[The data — start]
/-- Why a thread is out of rotation (R83, R85). -/
inductive Block where
  | none
  /-- The instruction at the pc has not issued: it is presented again at a position of the slot after the cc in which the condition
  comes to hold (R118). -/
  | until (c : Cond)
  /-- The instruction, with its word, has issued and completes in the cc in which the condition comes to hold (R85, R341). -/
  | await (c : Cond) (insn : BitVec 32)
  /-- A reply or wake completes the instruction. -/
  | reply (k : WaitKind)
  /-- The divide unit delivers v to gd and the flags in the cc `due` (R85), and charges the entry. -/
  | divide (due : Nat) (d : GReg) (v : Word) (flags entry : Nat)
  /-- A walk of the page number is in progress, or the thread is in walk-wait (R114). -/
  | walk (page : Nat)
  | walkWait (page : Nat)
  /-- `barw` and `barw.t` (R242): cluster scope or not, the core or cluster, barrier, phase, limit, destination and word. -/
  | barw (cluster : Bool) (unit bar : Nat) (phase : Bool) (limit : Option Word) (d : GReg) (insn : BitVec 32)
  /-- `barr.cl` until the arrival is applied (R249). -/
  | barr (d : GReg)
  | sleep (limit : Word) (d : GReg)
  | xwp (ch : Nat) (ptr : Word) (d : GReg)
  | xwait (ch seq : Nat) (d : GReg)
  /-- A vector command of the thread delivers a g register (R150). -/
  | vvalue
  /-- The gather unit fills the operand latch (R206). -/
  | latch
  /-- A migration whose request is on its way: the target core and what it belongs to (R120). -/
  | migrate (dest : Nat) (why : MigWhy)
  /-- Parked by a service trap in a fault record (R299). -/
  | parked (record : Nat)
  /-- No fault record was free (R300): the trap, its TPC and TSTAT2. -/
  | faultWait (code sub : Nat) (tval tpc tstat2 : Word)
  /-- A DOUBLE at service or monitor privilege (R301). -/
  | halted
  /-- Left rotation for `csave` or a resize (R309). -/
  | saving
  deriving DecidableEq, Repr

/-- A debug stop (R405). -/
inductive Stop where
  | none
  /-- By STOP, a breakpoint or an armed break. -/
  | stopped
  /-- By HALT alone (R406). -/
  | halted
  deriving DecidableEq, Repr

/-- The item a worker holds from a FARM's feed queue (R269). -/
structure HeldItem where
  queue : Nat
  item : Word
  requeued : Bool
  deriving DecidableEq, Repr

/-- A command of the vector engine with what it captured at issue (R150). -/
structure VCmd where
  ins : Instr
  word : BitVec 32
  uid : Nat
  tid : Nat
  owner : Nat
  priv : Nat
  x : Word := 0
  y : Word := 0
  vl : Nat := 64
  frm : Word := 8
  starter : Word := 0
  pos : Nat := 0
  beats : Nat := 0
  begun : Bool := false
  /-- uid of the matrix commands on its tile that entered before a `vacc` (R176). -/
  after : List Nat := []
  /-- The cc in which it entered the queue: its first beat comes in a later one (R150, R362). -/
  entered : Nat := 0
  /-- It goes to its thread's restart record once the beat in progress is done (R152). -/
  halting : Bool := false
  deriving DecidableEq, Repr

/-- A gate of a matrix command (R198): barrier and the phase in progress at issue. -/
structure Gate where
  bar : Nat
  phase : Bool
  deriving DecidableEq, Repr

/-- A command of the matrix engine with what it captured at issue (R191) and how far it has run. -/
structure MCmd where
  ins : Instr
  word : BitVec 32
  uid : Nat
  tid : Nat
  owner : Nat
  priv : Nat
  tile : Nat
  ga : Word := 0
  gb : Word := 0
  gd : Word := 0
  regs : MatRegs := {}
  gate : Option Gate := none
  /-- The gated phase has completed poisoned (some true) or clean (some false). -/
  opened : Option Bool := none
  begun : Bool := false
  blk : Nat := 0
  pa : Nat := 0
  pb : Nat := 0
  ea : Nat := 0
  eb : Nat := 0
  done : Nat := 0
  t : Map Int := []
  s : Map Int := []
  /-- Cycles left of the pass in progress, whose result `t`, `s` and `done` hold already (R193). -/
  left : Nat := 0
  /-- The pass in progress is the last one, and `t` holds the totals of every block. -/
  fin : Bool := false
  /-- The cc in which it entered the queue: its first pass or cycle comes in a later one (R194, R362). -/
  entered : Nat := 0
  /-- `mstop` waits for the end of its pass: the register it writes and how many others it cancelled (R208). -/
  stopping : Option (GReg × Nat) := none
  /-- Re-entered from a restart record, whose totals stand in the tile's continuation store (R199). -/
  resumed : Bool := false
  /-- It goes to its thread's restart record at the end of the pass in progress (R199). -/
  halting : Bool := false
  deriving DecidableEq, Repr
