/-- The seven functions in a format of at most 16 bits, and reciprocal, reciprocal square root and square root in FP32:
0 ex2, 1 lg2, 2 rcp, 3 rsq, 4 sqrt, 5 sin, 6 cos (R156 ops 24 to 30; R164, R76). -/
def Fmt.sfuExact (f : Fmt) (frm : Word) (op c : Nat) : Nat × Nat :=
  let infinite := fun (neg : Bool) (dz : Nat) =>
    if f.inf then (f.signed neg f.infCode, dz)
    else ((Config.e4m3Infinite op c (satOf frm)).toNat, dz ||| (Config.e4m3InfiniteFlags op c (satOf frm)).toNat)
  match f.unpack c with
  | .nan s => f.mkNan s
  | .inf s =>
    match op with
    | 0 => if s then (0, 0) else (f.infCode, 0)
    | 1 | 4 => if s then f.mkNan true else (f.infCode, 0)
    | 2 => (f.signed s 0, 0)
    | 3 => if s then f.mkNan true else (0, 0)
    | _ => f.mkNan true
  | .fin s m e =>
    match op with
    | 0 =>
      if m = 0 then f.pack frm false 1 0
      else if 20 < (Nat.log2 m : Int) + e then
        if s then f.pack frm false 1 (-2 ^ 20) else f.pack frm false 1 (2 ^ 20)
      else
        let p := splitInt s m e
        if p.2.1 = 0 then f.pack frm false 1 p.1 else f.packFx frm false (exp2Fx p.2.1 p.2.2) p.1
    | 1 =>
      if m = 0 then infinite true fDZ
      else if s then f.mkNan true
      else
        let k := Nat.log2 m
        let ex : Int := k + e
        if m = 2 ^ k then f.pack frm (decide (ex < 0)) ex.natAbs 0
        else
          let v : Int := ex * fxOne + log2Fx m (2 ^ k)
          if v < 0 then f.packFx frm true (v.natAbs - 1) 0 else f.packFx frm false v.natAbs 0
    | 2 => if m = 0 then infinite s fDZ else f.packDiv frm s 1 m (-e)
    | 3 =>
      if m = 0 then infinite s fDZ
      else if s then f.mkNan true
      else
        let odd := (e % 2).toNat
        let d := m * 2 ^ odd
        let n := 2 ^ 120
        let r := isqrt (n / d) 61 0
        let j := jam r (-((e - odd) / 2) - 60) (decide (r * r * d ≠ n))
        f.pack frm false j.1 j.2
    | 4 => f.sqrtV frm (.fin s m e)
    | _ =>
      if op = 5 ∧ m = 0 then (f.signed s 0, 0)
      else
        let h := halfTurns s m e
        let q := if op = 5 then h.1 % 4 else (h.1 + 1) % 4
        let even := decide (q % 2 = 0)
        let neg := decide (2 ≤ q)
        if h.2.2.1 = 0 then if even then (0, 0) else f.pack frm neg 1 0
        else if even then f.packFx frm (neg != h.2.1) (sinFx h.2.2.1 h.2.2.2) 0
        else f.packFx frm neg (cosFx h.2.2.1 h.2.2.2) 0

/-! ### FP32 evaluations of R165 to R168: each step one FP32 operation rounded by RNE -/

/-- rne(n / 10^k, FP32) of a decimal. -/
def decC (neg : Bool) (n k : Nat) : Nat := (fp32.packDiv 0 neg n (10 ^ k) 0).1

/-- One step: fma. -/
def stFma (a b c : Nat) : Nat := (fp32.fmaV 0 (fp32.unpack a) (fp32.unpack b) (fp32.unpack c)).1
/-- One step: multiplication. -/
def stMul (a b : Nat) : Nat := (fp32.mulV 0 (fp32.unpack a) (fp32.unpack b)).1
/-- One step: addition. -/
def stAdd (a b : Nat) : Nat := (fp32.addV 0 (fp32.unpack a) (fp32.unpack b)).1

/-- T[j] of R166. -/
def tabT (j : Nat) : Nat := if j = 0 then 0x3F800000 else (fp32.packFx 0 false (exp2Fx j 16) 0).1

/-- Flags of a result under R165. -/
def sfuFlags (exact : Bool) (res : Nat) : Nat :=
  if exact then 0
  else if res % 2 ^ 31 = 0x7F800000 then fOF + fNX
  else if res % 2 ^ 31 < 0x00800000 then fUF + fNX
  else fNX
[The data — finish]
> _Requirement_: Only the lines above from the line containing "structure MCmd where" through the line containing "s : Map Int := []" should be retyped, exactly and with both ends included.

> _Result of this task_:
structure MCmd where
  ins : Instr
  word : BitVec 32
  uid : Nat
  tid : Nat
  owner : Nat
  priv : Nat
  tile : Nat
  ga : Word := 0
  gb : Word := 0
  gd : Word := 0
  regs : MatRegs := {}
  gate : Option Gate := none
  /-- The gated phase has completed poisoned (some true) or clean (some false). -/
  opened : Option Bool := none
  begun : Bool := false
  blk : Nat := 0
  pa : Nat := 0
  pb : Nat := 0
  ea : Nat := 0
  eb : Nat := 0
  done : Nat := 0
  t : Map Int := []
  s : Map Int := []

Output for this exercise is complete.